The Big Picture
In Unit 1, you learned to describe a single variable. You could analyze the shape, center, and variability of a dataset, like the heights of students in your class. Now, in Unit 2, we move from a monologue to a conversation. We ask: are two variables related? This unit is all about finding, describing, and modeling the relationships between two variables.
Think of yourself as a data detective. You're no longer just describing a single clue; you're looking for connections. Does the number of hours a student studies seem to be connected to their exam score? Is there a relationship between a car's weight and its gas mileage? This unit provides the foundational tools—graphs, statistics, and models—to uncover and explain these connections, which is the heart of what real-world statisticians do.
Key Questions
When we look at two variables, how can we determine if a relationship even exists between them?

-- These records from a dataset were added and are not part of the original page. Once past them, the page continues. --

-- ==== Sys2Proof/Machine/LapOps.lean ====
section
/-! DEFINITION. Where a lap stands, how cores and routers meet their neighbours, raising faults, and the passing of one
cc (R36 to R42, R84, R87, R203 to R209, R222 to R239, R255). -/
namespace Sys2Proof.Machine

/-! Geometry (R27, R28, R30, R37, R207, R238). -/

/-- Logical coordinates of a core number. -/
def coreX (n : Nat) : Nat := n % 128
def coreY (n : Nat) : Nat := n / 128

/-- The stack at the north (south: false) edge of column x (R28). -/
def edgeStack (x : Nat) (north : Bool) : Nat := 8 * (x / 64) + (x % 64) / 16 + (if north then 0 else 4)

/-- Columns 16·c on that a stack serves (R28). -/
def stackColumn (st : Nat) : Nat := 64 * (st / 8) + 16 * (st % 4)

/-- Whether a stripe reaches a stack (R244). -/
def stripeReaches (first width st : Nat) : Bool := first ≤ stackColumn st && stackColumn st < first + width

/-- Whether the vertical link between rows y and y + 1 of N crosses a region boundary (R30). -/
def crossesRegion (rows y : Nat) : Bool := 0 < rows / 4 && (y + 1) % (rows / 4) == 0

/-- The neighbour of core n in direction d (0 N, 1 E, 2 S, 3 W) on a grid of rows rows, and the link's latency (R207);
none at an edge of the grid. -/
def neighbour (rows n d : Nat) : Option (Nat × Nat) :=
  let x := coreX n
  let y := coreY n
  match d with
  | 0 => if y == 0 then none else some (n - 128, if crossesRegion rows (y - 1) then 4 else 2)
  | 1 => if x == 127 then none else some (n + 1, if x == 63 then 8 else 2)
  | 2 => if rows ≤ y + 1 then none else some (n + 128, if crossesRegion rows y then 4 else 2)
  | _ => if x == 0 then none else some (n - 1, if x == 64 then 8 else 2)

/-- The direction a link arrives from. -/
def opposite (d : Nat) : Nat := (d + 2) % 4

/-- Die, row and column of a physical site (R238). -/
def siteDie (n : Nat) : Nat := n / 5280
def siteRow (n : Nat) : Nat := n % 5280 / 66
def siteCol (n : Nat) : Nat := n % 66

/-- The site of die d, row q, column p. -/
def siteAt (d q p : Nat) : Nat := 5280 * d + 66 * q + p

/-- The power domain of a site (R27, R457). -/
def siteDomain (n : Nat) : Nat := 2 + 4 * siteDie n + siteRow n / 20

/-- Number of sites of the device (R238). -/
def siteCount : Nat := 10560

/-- Failed sites of row q of die d in a list of site numbers. -/
def rowFailures (l : List Nat) (d q : Nat) : Nat := (l.filter (fun n => siteDie n == d && siteRow n == q)).length

/-- Usable rows of region g of die d, in ascending order, when the sites of the list have failed (R29). -/
def goodRows (failed : List Nat) (d g : Nat) : List Nat :=
  ((List.range 20).map (fun i => 20 * g + i)).filter (fun q => rowFailures failed d q ≤ 2)

/-- The grade that a site map gives: four times the least number of usable rows, at most 20, of the eight regions (R31). -/
def Flash.gradeRows (f : Flash) : Nat :=
  4 * ([0, 1].flatMap (fun d => [0, 1, 2, 3].map (fun g => (goodRows f.siteFailed d g).length))).foldl min 20

/-- SITE_MAP of the configuration record (R553): bit s for site s, bit 0 of a byte first. -/
def Flash.siteMap (f : Flash) : List Byte := leBytes 1320 (f.siteFailed.foldl (fun m n => m ||| 1 <<< n) 0)

/-- Bytes 0 to 1,407 of the configuration record (R553). -/
def Flash.recordBytes (f : Flash) : List Byte :=
  [0x46, 0x4C, 0x49, 0x4F, 0x53, 0x43, 0x46, 0x47] ++ leBytes 2 1 ++ leBytes 1 f.gradeRows ++ [0]
  ++ leBytes 8 Config.serial.toNat ++ leBytes 4 1456 ++ f.siteMap
  ++ (List.range 16).flatMap (fun k => leBytes 4 (Table.get 0 k f.pcFailed).toNat)

/-- DIGEST of the configuration record (R553), which is SPDM measurement 3 and CONFIG_DIGEST. -/
def Flash.recordDigest (f : Flash) : List Byte := sha384 f.recordBytes

namespace State

/-- What the site map alone gives a site (R559). -/
def siteDefault (s : State) (n : Nat) : Site :=
  let failed := s.flash.siteFailed.contains n
  { state := if failed then 4 else if 3 ≤ rowFailures s.flash.siteFailed (siteDie n) (siteRow n) then 3 else 2
    fence := false, bypass := failed, lx := 0xFF, ly := 0xFF, nsteer := 0, ssteer := 0, staged := none }

/-- Site n. -/
def site (s : State) (n : Nat) : Site := Table.get (s.siteDefault n) n s.grid.sites

/-- Replace site n. -/
def setSite (s : State) (n : Nat) (x : Site) : State :=
  { s with grid := { s.grid with sites := Table.put n x s.grid.sites } }

/-! The mapping (R33, R35). -/

/-- Sites that count as failed: those of the site map and those failed in service (R39). -/
def failedSites (s : State) : List Nat := s.flash.siteFailed ++ s.grid.failedService

/-- Good sites of a row in ascending p (R35). -/
def goodColumns (s : State) (d q : Nat) : List Nat :=
  (List.range 66).filter (fun p => !(s.failedSites.contains (siteAt d q p)))

/-- Physical row of logical row y on die d, as mapped. -/
def mappedRow (s : State) (d y : Nat) : Nat := Table.get 0xFF (80 * d + y) s.grid.rowMap

/-- Physical column of logical core (x, y), as mapped. -/
def columnOf (s : State) (x y : Nat) : Nat :=
  let d := x / 64
  (s.goodColumns d (s.mappedRow d y)).getD (x % 64) 0

/-- The physical site of a logical core under the mapping as it stands. -/
def siteFor (s : State) (n : Nat) : Nat :=
  siteAt (coreX n / 64) (s.mappedRow (coreX n / 64) (coreY n)) (s.columnOf (coreX n) (coreY n))

/-- The fence latch of core n's site (R230). -/
def fenced (s : State) (n : Nat) : Bool := (s.site (s.core n).site).fence

/-! Laps. -/

/-- Length of a lap of slot k (R275). -/
def lapLen (s : State) (k : Nat) : Nat := 256 * (s.slot k).info.lapFrames

/-- Lap cycle 0 of the lap slot k runs, as a now count. -/
def lapStart (s : State) (k : Nat) : Option Nat :=
  match (s.slot k).stage with
  | .running a => some a
  | .aborted a _ => some a
  | _ => none

/-- The lap cycle of slot k, while its lap runs. -/
def lapCycle (s : State) (k : Nat) : Option Nat :=
  match (s.slot k).stage with
  | .running a => if s.now < a + s.lapLen k then some (s.now - a) else none
  | _ => none

/-- What core n knows of the lap. -/
def ctxOf (s : State) (n : Nat) : LapCtx :=
  let k := (s.core n).slot
  { c := (s.lapCycle k).getD 0, len := s.lapLen k, lap := (s.slot k).lapNext, debug := s.dict.debugEnable
    fenced := s.fenced n, live := (s.lapCycle k).isSome && Table.has n s.grid.cores && s.clockOn (coreX n / 64) }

How do we describe the specific nature of a relationship between two quantitative variables in terms of its direction, form, and strength?
Can we create a mathematical model to represent a linear relationship, and how can we use that model to make predictions?

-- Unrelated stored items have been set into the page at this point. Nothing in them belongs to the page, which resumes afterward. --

/-- The seeds as 224 bytes. -/
def seedBytes (l : List (BitVec 112)) : List Byte := l.flatMap (fun v => leBytes 14 v.toNat)

/-- Seeds of the newest SEED_LOG entry. -/
def lastLogged (x : Slot) : List (BitVec 112) := (Table.get (0, []) ((x.seedLogCount + 63) % 64) x.seedLog).2

/-- What driving LAUNCH does for a launch that is not a replay (R289, R313, R328). -/
def latchSeeds (s : State) (k : Nat) : State :=
  s.onSlot k (fun y =>
    let x := y.takeSeeds s.now
    let l := seedList x.latched
    let append := !x.launched || lastLogged x != l
    { x with
      launched := true
      seedRecs := x.seedRecs ++ leBytes 8 x.lapNext ++ seedBytes l
      seedLog := if append then Table.put (x.seedLogCount % 64) (x.lapNext, l) x.seedLog else x.seedLog
      seedLogCount := if append then x.seedLogCount + 1 else x.seedLogCount })

/-! Starting and stopping the grid's part of a course (R53, R222). -/

/-- Apply f to every core of slot k. -/
def onCores (s : State) (k : Nat) (f : Core → Core) : State :=
  { s with grid := { s.grid with cores := Table.mapVals (fun _ c => if c.slot == k then f c else c) s.grid.cores } }

/-- Apply f to every router of slot k. -/
def onRouters (s : State) (k : Nat) (f : Router → Router) : State :=
  { s with grid := { s.grid with routers := Table.mapVals (fun _ r => if r.slot == k then f r else r) s.grid.routers } }

/-- Empty the controllers of the slot's slices of what belongs to a lap; G stays (R222, R318). -/
def clearSlices (s : State) (k : Nat) : State :=
  (s.slotSlices k).foldl (fun s j =>
    let c := s.ctl j
    if c.inbound.isEmpty && c.reqs.isEmpty && c.reads.isEmpty then s
    else s.setCtl j { c with inbound := [], reqs := [], reads := [] }) s

/-- Discard the flits on the edge links of the slot's stacks (R222). -/
def clearEdges (s : State) (k : Nat) : State :=
  let l := s.slotStacks k
  { s with mem := { s.mem with edgeIn := s.mem.edgeIn.filter (fun e => !(l.contains e.stack)) } }

/-- Cores, routers and slices of slot k stop (R222). -/
def stopGrid (s : State) (k : Nat) : State :=
  (((s.onCores k Core.stop).onRouters k Router.stop).clearSlices k).clearEdges k

/-- The grid of slot k comes to its lap's boundary: what still ran stops, and ended cores read BOUNDARY (R65, R83). -/
def restGrid (s : State) (k : Nat) : State := (s.stopGrid k).onCores k Core.rest

/-- Fingerprints of the slot's slices at lap cycle 0 (R318). -/
def zeroSliceFps (s : State) (k : Nat) : State :=
  (s.slotSlices k).foldl (fun s j => if (s.ctl j).fp == 0 then s else s.setCtl j { s.ctl j with fp := 0 }) s

/-- Every router of slot k applies its latched entry, whose read meets the physical error pattern that errs gives; one that
cannot be corrected is GATE_UNCORRECTABLE at lap cycle 0 (R210, R212, R229). -/
def launchRouters (s : State) (k : Nat) (errs : Table (BitVec 160)) : State :=
  let err (n : Nat) : BitVec 160 := Table.get 0 n errs
  let own := s.grid.routers.filter (fun r => r.2.slot == k)
  let s := { s with grid := { s.grid with
    routers := Table.mapVals (fun n r => if r.slot == k then r.launch (err n) else r) s.grid.routers } }
  (own.filter (fun r => (Router.entryRead (err r.1)).isNone)).foldl (fun s r => s.routerFault r.1 Router.fGATEUNC) s

/-- Lap cycle 0 of an attempt of slot k (R53, R64, R130, R206, R212): first attempts take the entries named by the lap
before; replays use those of the first attempt. -/
def startGrid (s : State) (k : Nat) (first : Bool) (errs : Table (BitVec 160)) : State :=
  let s := if first then (s.onCores k (fun c => { c with entry := c.entryNext })).onRouters k (fun r => { r with entry := r.entryNext })
    else s
  (((s.clearSlices k).zeroSliceFps k).onCores k (fun c => c.launch (s.site c.site).fence)).launchRouters k errs

/-! The boundary. -/

/-- The first of the entries of an attempt (R84, R88). -/
def firstRec : List FaultRec → Option FaultRec
  | [] => none
  | r :: t => match firstRec t with
    | none => some r
    | some q => if FaultLe r q then some r else some q

/-- The attempt has a lap fault among its entries (R88). -/
def hasLapFault (l : List FaultRec) : Bool := l.any (fun r => isLapFault r.code)

/-- Ports with LECEL_UNCORRECTABLE or LECEL_DOWN among the entries (R513). -/
def portsFaulted (l : List FaultRec) : List Nat :=
  (l.filter (fun r => r.code == 0x50 || r.code == 0x52)).map (fun r => r.core - 0xA000)

/-- Cores whose word or gate entry was uncorrectable in the attempt (R510). -/
def reloadsOf (l : List FaultRec) : List Nat :=
  ((l.filter (fun r => (r.code == 0x20 || r.code == 0x31) && r.core < 0x8000)).map (fun r => r.core)).eraseDups

/-- An attempt that R513 passes over: its first entry is THERM_ABORT or SUPPLY_ABORT. -/
def passedOver (r : FaultRec) : Bool := r.code == pTHERM || r.code == pSUPPLY

/-- An attempt whose first trap arose on this device, LECEL_SKEW excluded (R513). -/
def ownTrap (r : FaultRec) : Bool := r.code != 0x51 && r.code != pPEER

/-- A Lecel link is lost (R513). -/
def loseLink (s : State) (p : Nat) : State := s.onLport p (fun x => { x with linkLost := true })

/-- The escalations of R513 for a faulted attempt whose first entry is r. -/
def escalate (s : State) (k : Nat) (r : FaultRec) : State :=
  if passedOver r then s
  else
    let x := s.slot k
    let ports := portsFaulted x.faults
    let s := match x.run with
      | q :: _ => if q.core == r.core && r.core < 0x8000 then s.decideFailed (s.core r.core).site else s
      | [] => s
    let s := (ports.filter (fun p => x.portsBad.contains p)).foldl loseLink s
    let run := r :: x.run
    let s := s.onSlot k (fun x => { x with run := run, portsBad := ports })
    if 8 ≤ run.length && (run.take 8).all ownTrap then s.loseDevice 3 else s

/-- A boundary at which the attempt of slot k is to be replayed (R292 step 1, R510, R513, R524). errs: what the reads of
repairs meet (R268). -/
def replayBoundary (s : State) (k : Nat) (errs : List BlockErr) : State :=
  let x := s.slot k
  let s := s.restGrid k
  let s := s.onSlot k (fun x => { x with
    stage := .idle, abortAt := none, faultDrive := none, provisional := none, digestDue := x.digestDue.filter (fun d => d.lap != x.lapNext)
    boundaryAt := s.now, faultBoundaryAt := some s.now, faultSince := some (x.faultSince.getD s.now)
    st := .replaying, attempt := .replay, admitted := false
    reloads := (x.reloads ++ reloadsOf x.faults).eraseDups, reloadFrom := none, pledged := false })
  let s := match firstRec x.faults with | some r => s.escalate k r | none => s
  let s := (s.repairFailed k errs).settleMemory
  s.faultedSites.resume k

/-- A faulted boundary (R88, R287): a lap fault is replayed, a program fault alone halts the course. DESIGN CHOICE
(assumption 13): what was raised in the attempt decides, though a report may still be on its way (R228); the boundary falls
24 cc after the ABORT, and the manual has no step that waits for the reports. -/
def faultedBoundary (s : State) (k : Nat) (errs : List BlockErr) : State :=
  let x := s.slot k
  let s := ({ s with grid := { s.grid with lapFaults := satAdd 64 s.grid.lapFaults 1 } }).tallyEvent 5 1
  if hasLapFault x.faults then s.replayBoundary k errs
  else
    let s := (s.restGrid k).onSlot k (fun x => { x with stage := .idle, abortAt := none, faultDrive := none, boundaryAt := s.now })
    (((s.tallyEvent 7 1).haltSlot k .programFault).settleMemory.faultedSites).resumeAll

/-- µs, rounded up, of a span in cc. -/
def microsUp (cc : Nat) : Nat := (cc + 1599) / 1600

/-- The end of a replay's interruption (R524). -/
def recovered (x : Slot) (now : Nat) : Slot :=
  match x.faultSince with
  | none => x
  | some t =>
    let m := min (2 ^ 32 - 1) (microsUp (now - t))
    { x with recoveryLast := m, recoveryMax := max x.recoveryMax m, faultSince := none }

/-- A lap of a VERIFY window completes (R325). -/
def verifyLap (s : State) (k : Nat) : State :=
  if 0 < (s.slot k).verifyLeft then
    (s.onSlot k (fun x => { x with verifyLeft := x.verifyLeft - 1, attPending := true })).fireSlot k 3
  else s

/-- Cores of slot k whose flags show DEEP (R80, R502). -/
def deepCores (s : State) (k : Nat) : Nat := (s.grid.cores.filter (fun c => c.2.slot == k && c.2.flags.getLsbD 4)).length

/-- What follows a completed lap, in the order of R292: staged site changes, a pause, or the next launch. -/
def afterLap (s : State) (k : Nat) : State := s.startSites.resume k

/-- The boundary of a completed lap (R81, R287, R292, R319, R320, R325, R509). -/
def completeLap (s : State) (k : Nat) : State :=
  let x := s.slot k
  let input := s.digestInput k
  let deep := s.deepCores k
  let s := s.observe 8 (deep : Int)
  let s := if 0 < deep then s.fireSlot k 6 else s
  let s := s.onCores k (fun c => { c.stop with phase := .boundary })
  let s := ((s.onRouters k Router.stop).clearSlices k).clearEdges k
  let s := s.onSlot k (fun x => { recovered x s.now with
    lapNext := x.lapNext + 1
    lapsDone := x.lapsDone + 1
    lapsLeft := if x.counted then x.lapsLeft - 1 else 0
    stage := .idle, attempt := .first, abortAt := none, faultDrive := none
    st := .running
    run := [], portsBad := [], failedBlocks := [], blocksBad := []
    boundaryAt := s.now
    provisional := if s.multi k || x.info.pairs then some ⟨x.lapNext, x.lapsDone, x.digestLog, x.lapDigest⟩ else none
    confirmed := false
    pairIn := (match x.pairIn with | some i => if i.1 == x.lapNext then some i else none | none => none)
    digestDue := x.digestDue ++ [⟨s.now + 6144, x.lapNext, input⟩] })
  let s := if x.attempt == .replay then s else s.onSlot k (fun x => { x with pairMiss := 0 })
  ((s.verifyLap k).settleMemory).afterLap k

/-- The now count of the boundary of slot k's attempt (R287). -/
def boundaryDue (s : State) (k : Nat) : Option Nat :=
  match (s.slot k).stage with
  | .running a => some (a + s.lapLen k + 24)
  | .aborted a t => some (min (t + 24) (a + s.lapLen k + 24))
  | _ => none

/-- The boundary of slot k's attempt, in its cycle: a slot that has halted only comes to rest. -/
def lapBoundary (s : State) (k : Nat) (errs : List BlockErr) : State :=
  if s.boundaryDue k != some s.now then s
  else if (s.slot k).st == .halted then
    (((s.restGrid k).onSlot k (fun x => { x with
      stage := .idle, abortAt := none, faultDrive := none, boundaryAt := s.now })).settleMemory.faultedSites).resumeAll
  else if (s.slot k).faults.isEmpty && (s.slot k).abortAt.isNone then s.completeLap k
  else s.faultedBoundary k errs

/-- The values before the last completion of slot k stand again (R323, R509). -/
def uncomplete (s : State) (k : Nat) : State :=
  match (s.slot k).provisional with
  | none => s
  | some v =>
    (s.refund k).onSlot k (fun x => { x with
      lapNext := v.lap, lapsDone := v.done, lapsLeft := if x.counted then x.lapsLeft + 1 else x.lapsLeft
      digestLog := v.log, lapDigest := v.digest, faultSince := some x.boundaryAt })

/-- A provisional completion is withdrawn (R509): the boundary becomes a faulted one, and the lap is replayed. -/
def withdraw (s : State) (k : Nat) : State :=
  if (s.slot k).provisional.isNone then s
  else
    let r : FaultRec := ⟨0xC000, pPEER, s.lapLen k - 1, 0⟩
    let s := ((s.uncomplete k).onSlot k (fun x => { x with faults := [r] })).enterFirst k (s.slot k).attemptNo r
    let s := ({ s with grid := { s.grid with lapFaults := satAdd 64 s.grid.lapFaults 1 } }).tallyEvent 5 1
    s.replayBoundary k []

/-! Pairs mode (R321 to R324). -/

/-- PAIR_STATE becomes SOLO (R324, R325, R483). -/
def enterSolo (s : State) (k : Nat) : State :=
  if (s.slot k).pairState == 2 then s
  else ((s.onSlot k (fun x => { x with pairState := 2 })).openWindow k .recovery).fireSlot k 5

/-- The last lap of slot k is confirmed, and its next launch may follow (R322). -/
def confirm (s : State) (k : Nat) : State :=
  (s.onSlot k (fun x => { x with confirmed := true, pairMiss := 0 })).resume k

/-- The lap slot k has completed last. -/
def lastLap (x : Slot) : Nat := x.lapNext - 1

/-- Compare the two digests of the last lap, once both are held (R322, R323). -/
def pairCheck (s : State) (k : Nat) : State :=
  let x := s.slot k
  match x.pairSent, x.pairIn, x.provisional with
  | some (n, _, mine, ev), some (m, theirs, ev'), some _ =>
    if x.confirmed || n != lastLap x || m != lastLap x then s
    else if mine == theirs then s.confirm k
    else
      let s := s.onSlot k (fun x => { x with pairMismatches := satAdd 32 x.pairMismatches 1 })
      if x.pairMiss == 0 then
        ((s.uncomplete k).onSlot k (fun x => { x with
          pairMiss := 1, pairEvidence := (ev, ev'), faults := [], pairIn := none, pairSent := none })).replayBoundary k []
      else
        let a := x.pairEvidence.1 || ev
        let b := x.pairEvidence.2 || ev'
        if a && !b then s.loseDevice 6
        else if b && !a then (s.enterSolo k).confirm k
        else ((s.uncomplete k).onSlot k (fun x => { x with faultSince := none })).haltSlot k .diverged
  | _, _, _ => s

How do we measure the "goodness" of our model and know when a linear model isn't the right choice?
Your Learning Path
1. Analyzing Categorical Relationships
Topic 2.1 - 2.3: Describing Relationships in Categorical Data
You'll begin by revisiting the fundamental question of what it means for two variables to be related. You will then focus exclusively on categorical data. The main tools here are two-way tables and segmented bar charts. You'll learn to calculate and compare conditional distributions to determine if there is an association between two categorical variables.
2. Visualizing and Measuring Quantitative Relationships
Topic 2.4 - 2.5: Scatterplots and Correlation
This section shifts the focus to relationships between two quantitative variables. Your primary graphical tool will be the scatterplot, and you'll learn to describe what you see using four key characteristics: direction, form, strength, and unusual features. You will then quantify the strength and direction of any linear relationship using a new statistic: the correlation coefficient, r.
3. Modeling Linear Relationships
Topic 2.6 - 2.8: The Least-Squares Regression Line
Once you've identified a linear relationship, you'll learn how to model it. This involves finding the "line of best fit," called the least-squares regression line (LSRL). You'll learn to interpret the slope and y-intercept of this line in the context of the problem, use the line to make predictions, and evaluate how well the line fits the data using residuals (prediction errors) and the coefficient of determination (r-squared).
4. Evaluating Our Models
Topic 2.9: Analyzing Departures from Linearity
A linear model isn't always appropriate. In this final step, you'll learn how to use a residual plot—a graph of the prediction errors—to determine if a linear model is truly the best choice or if there's a hidden curve or other pattern in the data that your line failed to capture.
How to Succeed in This Unit
Context is King. Never just state a number. A slope of "2.5" is meaningless. A slope of "2.5" means that "for each additional hour spent studying, the predicted exam score increases by 2.5 points." Always interpret slope, y-intercept, correlation, and r-squared in the context of the variables you are given.
Memorize the Mantra: Correlation is Not Causation. This is one of the most important ideas in all of statistics. Just because two variables have a strong linear relationship (a strong correlation) does not mean that one is causing the other to change. Always be on the lookout for potential lurking variables that could be influencing both.
Describe Scatterplots with D.F.S.U. When asked to describe a scatterplot, don't just say "it looks positive." You must address all four key features to get full credit: Direction (positive, negative, or none), Form (linear or non-linear), Strength (weak, moderate, or strong), and Unusual Features (outliers, clusters, or influential points).
Use "Predicted" Language. The regression line gives a prediction, not a certainty. When using your model, always state that you are finding the "predicted" or "estimated" y-value. Using the proper notation, ŷ (read "y-hat"), is a great way to show you understand this distinction.